Sen. John Cornyn of Texas, the incoming chairman of the National Republican
Senatorial Committee, has threatened a filibuster if Democrats attempt to seat Franken
before Coleman concedes.
"If Sen. Reid seeks to seat Al Franken without a certificate of election, he will be
telling the people of Minnesota, and all Americans for that matter, that rules and laws can
be ignored whenever he sees fit or whenever it's politically convenient for Senate
Democrats," Cornyn said in a statement Monday. "This would send a terrible signal to all
Americans who are rightfully expecting this new Congress to work together in a
bipartisan manner."
"The race in Minnesota is not over," Senate Minority Leader Mitch McConnell (R-
Ky.) said. "It's well-established in the Senate: The way you get sworn in and the way you
get seated is to show up with an election certificate. And that is determined under
Minnesota law."
Reid offered his toughest language yet on the outcome. "Coleman will never ever serve
in the Senate [again]," he said. "He lost the election. He can stall things, but he'll never
serve in the Senate."
But when asked if Franken would be sworn in on Tuesday, Reid said, "No."
Franken declared victory in front of his Minneapolis home late Monday afternoon.
"After 62 days, after the careful and painstaking hand inspection of nearly 3 million
ballots, after hours and hours of hard work by elections officials and volunteers across the
state, I am proud and humbled to stand before you as the next senator from Minnesota,"
he said.
The Coleman campaign, however, signaled that, in its view, the election was nowhere
close to being over. "This process isn't at the end. It is now just at the beginning,"
Coleman counsel Tony Trimble said in a statement. "We will contest the results of the
Canvassing Board — otherwise, literally millions of Minnesotans will be
disenfranchised."
That post-election challenge will be handled by a three-judge panel appointed by the
state's chief justice.
Coleman's strategy is the political equivalent of the Hail Mary pass: The first-term
senator's challenge is predicated on three key points and would have to prevail on all of
them to have a chance at winning.
Coleman's campaign argues that 133 ballots that went missing from a heavily
Democratic precinct should be excluded from the recount total. The decision to include
those ballots — which disappeared after being counted on Election Day — netted
Franken 49 votes.
Coleman's team also claims that about 150 ballots were double-counted in Franken's
favor during the recount process.
Another point of contention is the 650 rejected absentee ballots from Republican areas
that are expected to have gone for Coleman.

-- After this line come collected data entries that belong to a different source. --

-- ==== Sys2Proof/Laws/KeepsNet.lean ====
section
/-! SUPPORT. What each operation of Mailbox, Recover, Collective, Rounds, Manifest, HostPath keeps (Keeps.lean). -/

set_option linter.unusedTactic false
set_option linter.unreachableTactic false
set_option linter.unusedSimpArgs false
set_option linter.unusedVariables false

namespace Sys2Proof.Machine

theorem State.putHdr_keeps {a s : State} (h : Keeps a s) {x1 x2} : Keeps a (State.putHdr s x1 x2) := by
  unfold State.putHdr
  iterate 24 all_goals (try first
    | with_reducible assumption
    | with_reducible apply State.put4_keeps
    | (with_reducible apply foldl_keeps)
    | (with_reducible apply foldl_fst_keeps)
    | with_reducible apply Keeps.ite
    | with_reducible apply Keeps.ite_fst
    | with_reducible apply Keeps.ite_snd
    | intro _
    | dsimp only
    | split
    | (refine Keeps.fst (by with_reducible assumption) ?_)
    | (refine Keeps.snd (by with_reducible assumption) ?_)
    | rfl
    | exact ⟨rfl, rfl⟩
    | exact ⟨rfl, rfl, rfl⟩
    | exact Memory.wf_clear (by assumption) _ _
    | exact Memory.wf_filter (by assumption) _
    | exact Memory.wf_writeBytes (by assumption) _ _
    | with_reducible apply Keeps.mk_all
    | assumption
    | simp_all [Run.ok])

theorem State.finishMbx_keeps {a s : State} (h : Keeps a s) {x1 x2 x3 x4} : Keeps a (State.finishMbx s x1 x2 x3 x4) := by
  unfold State.finishMbx
  iterate 24 all_goals (try first
    | with_reducible assumption
    | with_reducible apply State.put4_keeps
    | with_reducible apply State.putHdr_keeps
    | (with_reducible apply foldl_keeps)
    | (with_reducible apply foldl_fst_keeps)
    | with_reducible apply Keeps.ite
    | with_reducible apply Keeps.ite_fst
    | with_reducible apply Keeps.ite_snd
    | intro _
    | dsimp only
    | split
    | (refine Keeps.fst (by with_reducible assumption) ?_)
    | (refine Keeps.snd (by with_reducible assumption) ?_)
    | rfl
    | exact ⟨rfl, rfl⟩
    | exact ⟨rfl, rfl, rfl⟩
    | exact Memory.wf_clear (by assumption) _ _
    | exact Memory.wf_filter (by assumption) _
    | exact Memory.wf_writeBytes (by assumption) _ _
    | with_reducible apply Keeps.mk_all
    | assumption
    | simp_all [Run.ok])

theorem State.discardMbx_keeps {a s : State} (h : Keeps a s) {x1} : Keeps a (State.discardMbx s x1) := by
  unfold State.discardMbx
  iterate 24 all_goals (try first
    | with_reducible assumption
    | with_reducible apply State.finishMbx_keeps
    | (with_reducible apply State.each_keeps; intro _ _ _)
    | (with_reducible apply foldl_keeps)
    | (with_reducible apply foldl_fst_keeps)
    | with_reducible apply Keeps.ite
    | with_reducible apply Keeps.ite_fst
    | with_reducible apply Keeps.ite_snd
    | intro _
    | dsimp only
    | split
    | (refine Keeps.fst (by with_reducible assumption) ?_)
    | (refine Keeps.snd (by with_reducible assumption) ?_)
    | rfl
    | exact ⟨rfl, rfl⟩
    | exact ⟨rfl, rfl, rfl⟩
    | exact Memory.wf_clear (by assumption) _ _
    | exact Memory.wf_filter (by assumption) _
    | exact Memory.wf_writeBytes (by assumption) _ _
    | with_reducible apply Keeps.mk_all
    | assumption
    | simp_all [Run.ok])

theorem State.control_keeps {a s : State} (h : Keeps a s) {x1 x2 x3 x4 x5 x6} : Keeps a (State.control s x1 x2 x3 x4 x5 x6) := by
  unfold State.control
  iterate 24 all_goals (try first
    | with_reducible assumption
    | with_reducible apply State.send_keeps
    | (with_reducible apply foldl_keeps)
    | (with_reducible apply foldl_fst_keeps)
    | with_reducible apply Keeps.ite
    | with_reducible apply Keeps.ite_fst
    | with_reducible apply Keeps.ite_snd
    | intro _
    | dsimp only
    | split
    | (refine Keeps.fst (by with_reducible assumption) ?_)
    | (refine Keeps.snd (by with_reducible assumption) ?_)
    | rfl
    | exact ⟨rfl, rfl⟩
    | exact ⟨rfl, rfl, rfl⟩
    | exact Memory.wf_clear (by assumption) _ _
    | exact Memory.wf_filter (by assumption) _
    | exact Memory.wf_writeBytes (by assumption) _ _
    | with_reducible apply Keeps.mk_all
    | assumption
    | simp_all [Run.ok])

The state Supreme Court ruled Monday that
arguments over counting those ballots would have to be taken up in a post-election
challenge.
Coleman's "had almost no good news since Election Night. He needs a dramatic
reversal of fortune," said Steve Schier, a political science professor at Minnesota's
Carleton College. "Everything's gone wrong for Coleman; every decision has gone
against Coleman. What he needs is a lot of this to be overturned in a challenge process by
the courts."
Franken netted even more votes than expected when the final batch of more than 900
absentee ballots were counted Saturday, expanding his 47-vote lead to 225 votes.
That development and Monday's court ruling emboldened the Democratic Senate
leadership and the Franken campaign, which is confident that any challenge will not
change the outcome. "We were up by 40 and change last week. That could've been
snatched away from us at any moment," said Franken campaign spokeswoman Jess
McIntosh. "Two-hundred twenty-five is a much bigger lead."
The months-long recount process has been a slow bleed for Coleman, who led Franken
by more than 700 votes on Election Night but saw his lead evaporate as election officials
across the state hand-counted all 2.9 million ballots.
Even as the recount was wrapping up, Coleman campaign officials privately expected
to hold a slim lead after the disputed ballots were tallied. In a sign of optimism, the
campaign filed a lawsuit attempting to prevent any additional absentee ballots from being
included in the final count — under the assumption that it would be protecting a lead.
But when Franken emerged with a thin double-digit lead, Coleman's campaign had to
rethink its options. In the recount's final week the campaign found itself trying to count
additional rejected absentee ballots that it once insisted should not be included.